In reality, the cheapfake used a recontextualization technique presenting some irrelevant footage in a completely different light. For instance, the images of the dead children were captured a few years prior to the hysteria to document war casualties among kids. As for the “bike-riding kidnappers”, it was simply a clip withdrawn from a social advertising that warned parents of how easy it is to abduct a child.    

Countermeasures

Experts indicate that lack of awareness and technological illiteracy are the two main factors that sparked mass lynching in India. Another vital factor is that social media and messenger apps are ideal channels for the deepfakes and cheapfakes to proliferate. It makes them similar to a viral disease.

Right now, there are just a handful of methods to neutralize false media. First, researchers recommend paying attention to visual clues: unnatural facial feature alignment, weird complexion, posture, gestures, lip movement/voice mismatches. Plus artifacts (such as distortion or blur) can be spotted in areas where one body part transitions into another: neck, elbows, wrists, etc.

Second, we should mention the Content Authenticity Initiative (CAI) proposed by Adobe. This initiative seeks to establish standards, as well as introduce a universal platform that will protect original media content from malicious tampering.

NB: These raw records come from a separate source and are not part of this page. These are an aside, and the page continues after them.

-- ==== Sys2Proof/Machine/Capture.lean ====
section
/-!
DEFINITION. Captures: IN data of a pipe written to the Vault as stamped records (10 R300 to R303).
-/
namespace Sys2Proof.Machine

/-- The capture of item `k` changed. -/
def State.modCapt (s : State) (k : Nat) (f : Capt → Capt) : State :=
  s.modVault (fun v => { v with captures := v.captures.map (fun c => if c.item = k then f c else c) })

/-- The capture of item `k`. -/
def State.capt? (s : State) (k : Nat) : Option Capt := s.vault.captures.find? (fun c => decide (c.item = k))

/-- Payload bytes of a slot (10 R302). -/
def Capt.room (c : Capt) : Nat := c.recBlocks * 4096 - 64

/-- The context whose queue a capture's transfers join. -/
def State.captCtx (s : State) (c : Capt) : Nat := s.queueOf c.pipe c.stream

/-- Whether a transfer of the capture is in hand. -/
def State.captBusy (s : State) (c : Capt) : Bool := s.hasItem (itemKey hubPrincipal (s.captCtx c))

/-- Service intervals of one record: as asked, and no more than fill the slot (10 R301, R302). -/
def Capt.intervals (c : Capt) (x : Pipe) : Nat := min c.isoIntervals (c.room / (4 + x.bytesPerInterval))

/-- The next IN transfer of a capture: what the slot still takes, in whole packets (10 R302; log entry 30). -/
def State.captNext (s : State) (c : Capt) (start : Nat) : State :=
  let x := s.getPipes c.pipe
  let i :=
    if x.typ = 1 then
      { Item.reset with isIn := true, stream := c.stream, isoStart := start, isoPackets := c.intervals x,
                        length := c.intervals x * x.bytesPerInterval }
    else
      { Item.reset with isIn := true, shortOk := true, stream := c.stream,
                        length := ceilDiv (c.room - c.payload.length) (max 1 x.maxPacket) * max 1 x.maxPacket }
  (s.holdPipe c.pipe (s.captCtx c) (.capture c.item) i).serve x.port

/-- The bytes of a record: header, payload and zeros to the end of the slot (10 R301). -/
def State.record_ (s : State) (c : Capt) (short final : Bool) : Bytes :=
  let x := s.getPipes c.pipe
  let payload := c.isoWords.flatMap (fun w => natLE 4 w.toNat) ++ c.payload.take (c.room - 4 * c.isoWords.length)
  let head := natLE 1 0xC1 ++ natLE 1 1 ++ natLE 2 64 ++ natLE 4 payload.length ++ natLE 6 c.acc ++
    natLE 2 (handle x.port x.address) ++ natLE 4 c.pipe ++ natLE 4 c.startFrame.toNat ++ natLE 8 c.startTime.toNat ++
    natLE 8 c.seq.toNat ++ natLE 4 (b2n short + 2 * b2n (decide (c.missed ≠ 0)) + 4 * b2n final) ++ natLE 4 c.missed ++ zeros 8
  padTo (c.recBlocks * 4096)
    (head ++ natLE 8 (crc64 (natBE 8 (c.tlba + c.slot * c.recBlocks) ++ head ++ payload)).toNat ++ payload)

/-- A record closes: it is written to its slot, and the next slot follows; the last of a linear range ends the capture (10 R301,
R302). -/
def State.closeRecord (s : State) (k : Nat) (short final : Bool) : State :=
  match s.capt? k with
  | none => s
  | some c =>
    let at_ := c.tlba + c.slot * c.recBlocks
    let ps := s.parts c.principal at_ c.recBlocks
    let end_ := !c.ring && decide (c.blocks ≤ (c.slot + 1) * c.recBlocks)
    let d := s.record_ c short (final || end_)
    let used := min (c.payload.length) (c.room - 4 * c.isoWords.length)
    let next := if c.ring ∧ c.blocks ≤ (c.slot + 1) * c.recBlocks then 0 else c.slot + 1
    let s' := s.modCapt k (fun c => { c with
      slot := next, seq := c.seq + 1, payload := c.payload.drop used, isoWords := [], missed := 0
      startFrame := BitVec.ofNat 32 (s.portCount (s.getPipes c.pipe).port), startTime := s.clk.hubTime
      bytes := c.bytes + BitVec.ofNat 64 (used + 4 * c.isoWords.length) })
    let s' := if end_ then s'.modItems k (fun i => { i with stage := 3 }) else s'
    if s.badDrive ps then s'.modItems k (fun i => { i with cause := some (bestCause i.cause (0x0E, 0x52)) })
    else s'.writeCmds { Nvme.reset with item := some k } ps d false

/-- Records close while the payload fills a slot. -/
def State.closeFull (s : State) (k : Nat) : Nat → State
  | 0 => s
  | f + 1 =>
    match s.capt? k, s.item? k with
    | some c, some i => if c.room ≤ c.payload.length ∧ i.stage ≤ 2 then (s.closeRecord k false false).closeFull k f else s
    | _, _ => s

/-- A transfer of a capture ended: its data joins the record, records close, and the next transfer starts (10 R301 to R303). -/
def State.captEnded (s : State) (k : Nat) (out det : Nat) (it : Item) : State :=
  match s.capt? k with
  | none => s
  | some c =>
    let x := s.getPipes c.pipe
    let iso := decide (x.typ = 1)
    let words := it.isoDone.map (fun (d : Nat × Nat) => BitVec.ofNat 32 (d.1 % 256 * 65536 + d.2 % 65536))
    let miss := (it.isoDone.filter (fun (d : Nat × Nat) => decide (d.1 = 5))).length
    let s := s.modCapt k (fun c => { c with
      startFrame := if c.payload = [] then BitVec.ofNat 32 (if iso then (if x.cls = 0 then x.isoBase it.isoStart else it.isoStart) else it.blocks) else c.startFrame
      startTime := if c.payload = [] then (if it.outData = [] then s.clk.hubTime else BitVec.ofNat 64 it.arrived) else c.startTime
      payload := c.payload ++ it.outData, isoWords := c.isoWords ++ words, missed := c.missed + miss })
    let s := if miss = 0 then s else s.vaultEvent 0x800
    let s :=
      if iso then (if words = [] then s else s.closeRecord k false false)
      else
        let s := s.closeFull k (it.outData.length / 4096 + 1)
        let left := match s.capt? k with | some c => c.payload.length | none => 0
        if c.split ∧ out = 0 ∧ it.outData.length < it.length ∧ left ≠ 0 then s.closeRecord k true false else s
    let s := if outRank out < 8 ∨ (x.state ≠ .opened ∧ x.state ≠ .halted) then s.causeItem out det k else s
    match s.capt? k, s.item? k with
    | some c, some i =>
      if i.stage = 1 ∧ i.cause = none then s.captNext c (it.isoStart + it.isoDone.length * 2 ^ x.interval) else s
    | _, _ => s

/-- The completion of a capture: its records, their payload and the next block (10 R282, R300). -/
def State.captFinish (s : State) (c : Capt) (full : Bool) : State :=
  let s := s.letGo c.pipe (s.captCtx c) (.capture c.item)
  let s := s.modVault (fun v => { v with captures := v.captures.filter (fun d => decide (d.item ≠ c.item)) })
  let s := s.modItems c.item (fun i => { i with moved := c.bytes.toNat })
  let s := match s.item? c.item with
    | some i => if (i.cause.map (fun (c : Nat × Nat) => c.1)) = some 0x0E then s.vaultEvent 0x100 else s
    | none => s
  s.finishB c.item 0 (if full then 0x44 else 0)
    (natBE 8 c.seq.toNat ++ natBE 8 c.bytes.toNat ++ natBE 8 (c.tlba + c.slot * c.recBlocks))

/-- One capture goes on: a cause or a stop ends its transfer, its last record closes with FINAL, and it completes when its writes
have ended (10 R300 to R302). Stages of its item: 1 running, 2 stopping, 3 range full, 4 and 5 the same with the last record
written. -/
def State.captStep (s : State) (k : Nat) : State :=
  match s.capt? k, s.item? k with
  | some c, some i =>
    let s := if i.stage = 1 ∧ i.cause ≠ none then s.modItems k (fun i => { i with stage := 2 }) else s
    let st := (s.getItems k).stage
    let hub := itemKey hubPrincipal (s.captCtx c)
    if st = 1 then
      if s.captBusy c ∨ i.closes.any (fun j => s.hasItem j) = true then s
      else s.captNext c (s.portCount (s.getPipes c.pipe).port + 2)
    else if s.captBusy c then
      match i.cause with
      | some e => s.causeItem e.1 e.2 hub
      | none => s.causeItem 0x07 0x33 hub
    else
      let s :=
        if st = 2 then
          let s := if (i.cause.map (fun (c : Nat × Nat) => c.1)) = some 0x0E then s else s.closeRecord k false true
          s.modItems k (fun i => { i with stage := 4 })
        else if st = 3 then s.modItems k (fun i => { i with stage := 5 })
        else s
      if s.itemCmds k then s
      else match s.capt? k with
        | some c => s.captFinish c (decide ((s.getItems k).stage = 5))
        | none => s
  | _, _ => s

/-- Every capture goes on. -/
def State.captPass (s : State) : State := (s.vault.captures.map (·.item)).foldl State.captStep s

/-- `CAPTURE_START` (10 R284, R300). -/
def State.doCapture (s : State) (k : Nat) (i : Item) : State :=
  let n := i.f 0 4 % 1048576
  let x := s.getPipes n
  let rec_ := i.f 20 2
  let blocks := i.f 16 4
  if s.holdsPipe i.principal n = false ∨ x.state ≠ .opened then s.finish k 0x0C 0x05
  else if x.typ = 0 ∨ x.dirIn = false ∨ rec_ = 0 ∨ 1024 < rec_ ∨ blocks = 0 ∨ blocks % rec_ ≠ 0 ∨
      (if x.typ = 1 then i.f 22 2 = 0 ∨ 1024 < i.f 22 2 else i.f 22 2 ≠ 0) ∨
      (if x.stream = 0 then i.f 4 2 ≠ 0 else i.f 4 2 = 0 ∨ x.stream < i.f 4 2) then s.finish k 0x0C 0x01
  else if x.heldBy ≠ .none then s.finish k 0x0C 0x0E
  else if s.inAllot i.principal (i.f 8 8) blocks = false then s.finish k 0x0C 0x0F
  else if s.rangeBusy i.principal (i.f 8 8) blocks then s.finish k 0x0C 0x11
  else if 64 ≤ s.vault.captures.length then s.finish k 0x0C 0x10
  else
    let c := { Capt.reset with
      item := k, acc := i.acc, principal := i.principal, pipe := n, stream := i.f 4 2, ring := bitOf (i.f 6 1) 0
      split := bitOf (i.f 6 1) 1, tlba := i.f 8 8, blocks := blocks, recBlocks := rec_, isoIntervals := i.f 22 2 }
    let ahead := s.vaultAhead i.principal (i.f 8 8) blocks true
    let s := s.modVault (fun v => { v with captures := v.captures ++ [c] })
    let s := (s.itemWake x.port).modPipes n (fun x => { x with heldBy := .capture k })
    let s := s.modItems k (fun i => { i with stage := 1, closes := ahead.filter (· ≠ k) })
    s.captStep k

/-- `CAPTURE_STOP` (10 R300). -/
def State.doCaptStop (s : State) (k : Nat) (i : Item) : State :=
  match s.vault.captures.find? (fun c => decide (c.principal = i.principal) && decide (c.acc = i.f 0 6)) with
  | some c =>
    let s := s.modItems c.item (fun i => if i.stage = 1 then { i with stage := 2 } else i)
    (s.captStep c.item).finish k 0 0
  | none => s.finish k 0x0C 0x05

end Sys2Proof.Machine
end

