-- ==== Sys2Proof/Machine/Movers.lean ====
section
/-!
DEFINITION. Mover channels, their descriptors, the check-value units, the scan engine and the mover area (11).
-/
namespace Sys2Proof.Machine

/-! ### The mover area -/

/-- Bytes of the mover area (11 R307). -/
def State.areaSize (s : State) : Nat := s.cfg 0x2400 1 * 1024

/-- `n` bytes of the mover area; 0 beyond it (11 R308). -/
def State.areaRead (s : State) (o n : Nat) : Bytes :=
  (List.range n).map (fun i => if o + i < s.areaSize then SMap.get 0 s.mov.area (o + i) else 0)

/-- Bytes stored in the mover area, with the written flags of their 64-byte lines; beyond it they are ignored (11 R308; 12
R338). -/
def State.areaWrite (s : State) (o : Nat) (d : Bytes) : State :=
  let d := d.take (s.areaSize - o)
  if d = [] then s
  else
    let lines := (List.range ((o + d.length - 1) / 64 - o / 64 + 1)).map (· + o / 64)
    s.modMov (fun m => { m with
      area := putBytes m.area o d, areaWritten := lines.foldl (fun l n => insertSorted n l) m.areaWritten })

/-- Whether some byte of a range of the area was never written (11 R316). -/
def State.areaFresh (s : State) (o n : Nat) : Bool :=
  (List.range ((o + n + 63) / 64 - o / 64)).any (fun i => !(s.mov.areaWritten.contains (o / 64 + i)))

/-! ### The house allotment, by bytes -/

/-- Unwritten 4 KiB blocks of a range of the house allotment (10 R279). -/
def State.houseFresh (s : State) (tlba blocks : Nat) : Nat :=
  sumOf ((s.parts 0 tlba blocks).map (fun x => if s.isWritten x.1 then 0 else x.2.2.1))

/-! ### Descriptors -/

/-- A field of a descriptor (11 R311). -/
def df (d : Bytes) (o n : Nat) : Nat := leNat (slice d o n)

/-- One side of a descriptor: kind, address, line length, stride, lines (11 R311). -/
abbrev Side := Nat × Nat × Nat × Nat × Nat

/-- The source side. -/
def srcSide (d : Bytes) : Side := (bitsOf (df d 0 4) 0 2, df d 0x08 8, df d 0x10 4, df d 0x14 4, df d 0x18 4)

/-- The destination side. -/
def dstSide (d : Bytes) : Side := (bitsOf (df d 0 4) 2 2, df d 0x20 8, df d 0x28 4, df d 0x2C 4, df d 0x30 4)

/-- Total bytes of a side. -/
def sideTotal (x : Side) : Nat := x.2.2.1 * x.2.2.2.2

/-- The starts of a side's lines. -/
def sideLines (x : Side) : List Nat := (List.range x.2.2.2.2).map (fun i => x.2.1 + i * x.2.2.2.1)

/-- Control bits of a descriptor (11 R311). -/
def ctl (d : Bytes) (n : Nat) : Bool := bitOf (df d 0 4) n

/-- CHECK_MODE of a descriptor; 0 where CHECK_EN is 0 (11 R313, R324). -/
def checkMode (d : Bytes) : Nat := if ctl d 11 then bitsOf (df d 0 4) 12 2 else 0

/-- CHECK_UNIT of a descriptor. -/
def checkUnit (d : Bytes) : Nat := bitsOf (df d 0 4) 16 4

/-- Bytes of a check value (11 R324). -/
def UnitCfg.bytes (u : UnitCfg) : Nat := ceilDiv u.width 8

/-- Whether a unit's configuration is valid (11 R327). -/
def UnitCfg.ok (u : UnitCfg) : Bool := decide (8 ≤ u.width) && decide (u.width ≤ 64) && decide (u.locator ≤ 2)

/-- The value a unit computes over its locator and data (11 R322, R323). -/
def UnitCfg.value (u : UnitCfg) (tlba : Nat) (d : Bytes) : BitVec 64 :=
  let lead := if u.locator = 1 then natBE 8 tlba else if u.locator = 2 then natBE 8 u.loc.toNat else []
  let m := 2 ^ u.width
  BitVec.ofNat 64 (crcOf u.width (u.poly.toNat % m) (u.init.toNat % m) (u.xorout.toNat % m) u.refin u.refout (lead ++ d))

/-- A check value as its bytes (11 R324). -/
def UnitCfg.encode (u : UnitCfg) (v : BitVec 64) : Bytes :=
  if u.appendLe then natLE u.bytes v.toNat else natBE u.bytes v.toNat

This is achievable by inserting unerasable metadata — the special data that reveals who, where and when produced the content.

But of course these countermeasures won’t work solo. They need strong support from educators around the world. Starting in schools and finishing in communities living in the less developed regions. Ignorance is a breeding ground for many negative phenomena. And deepfakes are one of them.